• The Pound continues appreciating and reaches a 2, 1/2-month high at 1.1840.
  • UK GDP contracted less than expected in Q3.
  • The US Dollar remains under pressure on Fed easing hopes.

The pound has rallied for the second consecutive day against a battered US Dollar, to hit fresh two-week highs at 1.1840 so far. On the weekly chart, the pair is on track to a 4.8% rally in its best weekly performance in more than two years.

UK GDP contracts less than expected in Q3

Preliminary UK Gross Domestic Product has shown a 0.2% contraction in the third quarter, significantly above the -0.5% market consensus following a 0.2% advance in the previous quarter. Year on year, the UK economy slowed down to 2.4% from 4.4%, still better than the 2.1% reading anticipated by market analysts.

Although these figures confirm the Bank of England’s forecasts that the country is entering a lengthy recession, the market seems to have welcomed the data, which has allowed the pair to extend its sharp two-day rally.

On the other end, the US Dollar has extended its sell-off, triggered by the softer US inflation figures seen on Thursday, which has acted as a tailwind for the pair.

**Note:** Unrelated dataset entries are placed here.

-- ==== Sys2Proof/Proofs/ConfigurationReceived.lean ====
section
/-!
The lease law and the ranges of the settings (R4, R153, R155, R158, R162), continued: reception, the restarts, the changes of
the settings and the deferred effects.
-/

namespace Sys2Proof.Machine

section
variable {s t : State} {n : Option Deferred} {g : Seg}

/-! ### Frames received (R76 to R90) -/

theorem State.beginFrame_keepsConfiguration (s : State) (g : Seg) (c : RxChar) :
    s.KeepsConfiguration (s.beginFrame g c) n := by
  obtain ⟨f, k, st, x, v, h⟩ := s.beginFrame_only g c
  exact h ▸ .of_same rfl rfl rfl rfl

theorem State.growFrame_keepsConfiguration (s : State) (g : Seg) (f : Frame) (c : RxChar) :
    s.KeepsConfiguration (s.growFrame g f c) n := by
  obtain ⟨r, st, h⟩ := s.growFrame_only g f c
  exact h ▸ .of_same rfl rfl rfl rfl

/-- A frame offered to a segment goes to its bulk lane (R88). -/
theorem State.offerBulk_keepsConfiguration (d : Fin Config.numDescs) (s : State) (u : Seg) :
    s.KeepsConfiguration (State.offerBulk d s u) n := by
  unfold State.offerBulk
  split
  · split
    · exact .of_egress (g := u) rfl rfl rfl rfl (List.Subset.refl _)
    · exact .of_same rfl rfl rfl rfl
  · exact .refl s

theorem State.forwardUnsolicited_keepsConfiguration (s : State) (d : Fin Config.numDescs) :
    s.KeepsConfiguration (s.forwardUnsolicited d) n := by
  have offers : ∀ (l : List Seg) (v : State), v.KeepsConfiguration (l.foldl (State.offerBulk d) v) n := by
    intro l
    induction l with
    | nil => exact .refl
    | cons u l ih => exact fun v => (State.offerBulk_keepsConfiguration d v u).trans (ih _)
  have offered := offers Seg.all s
  rw [State.forwardUnsolicited_eq]
  generalize Seg.all.foldl (State.offerBulk d) s = v at offered ⊢
  exact offered.same rfl rfl rfl rfl

theorem State.enterService_keepsConfiguration (s : State) (g : Seg) (cls : FrameClass) (r : Fin Config.numTxns)
    (d : Fin Config.numDescs) : s.KeepsConfiguration (s.enterService g cls r d) n := by
  unfold State.enterService
  dsimp only
  split
  · exact .of_same rfl rfl rfl rfl
  · refine ((s.abandonOrigin_keepsConfiguration g).trans ?_).trans (State.setBackBulk_keepsConfiguration _ g)
    split
    · exact State.becomeExecuting_keepsConfiguration _ r _ _
    · exact State.becomePending_keepsConfiguration _ r

theorem State.handOn_keepsConfiguration (s : State) (g : Seg) (f : Frame) (d : Fin Config.numDescs) :
    s.KeepsConfiguration (s.handOn g f d) n := by
  refine .trans (t := s.mapStore fun st => st.modify d fun x => { x with state := .ready }) (.of_same rfl rfl rfl rfl) ?_
  unfold State.handOn
  dsimp only
  split
  · exact State.enterService_keepsConfiguration _ g _ _ d
  · exact State.enterService_keepsConfiguration _ g _ _ d
  · exact State.enterService_keepsConfiguration _ g _ _ d
  · exact State.responseIntact_keepsConfiguration _ _ g d
  · exact State.forwardUnsolicited_keepsConfiguration _ d
  · exact .refl _

theorem State.endUnkept_keepsConfiguration (s : State) (g : Seg) (f : Frame) (o : Option TxnOutcome) :
    s.KeepsConfiguration (s.endUnkept g f o) n := by
  unfold State.endUnkept
  split
  · exact .of_same rfl rfl rfl rfl
  · split
    · exact s.responseFailed_keepsConfiguration _ g _
    · exact .refl s

theorem State.placeIntent_keepsConfiguration (s : State) (g : Seg) (f : Frame) (cause : EndCause) :
    s.KeepsConfiguration (s.placeIntent g f cause) n := by
  unfold State.placeIntent
  split
  · split
    · exact .refl s
    · exact s.notify_keepsConfiguration g _ _
  · exact .refl s

theorem State.releaseFrame_keepsConfiguration (s : State) (f : Frame) : s.KeepsConfiguration (s.releaseFrame f) n := by
  unfold State.releaseFrame
  split <;> exact .of_same rfl rfl rfl rfl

US CPI slowed down to a 7.7% yearly rate in October, according to data from the US Bureau for Labor Statistics, well below market expectations of 8% and down from the 8.2% reading seen in September.

These data suggest that inflationary pressures may be easing, which has boosted expectations of a dovish shift by the US Federal Reserve over the coming months. This has crushed demand for the US and boosted world equity markets.

In a very thin US calendar, the Preliminary Michigan Consumer Sentiment Index anticipated a sharper-than-expected deterioration in November. Higher prices and concerns about the increasing interest rates are weighing on consumers’ confidence.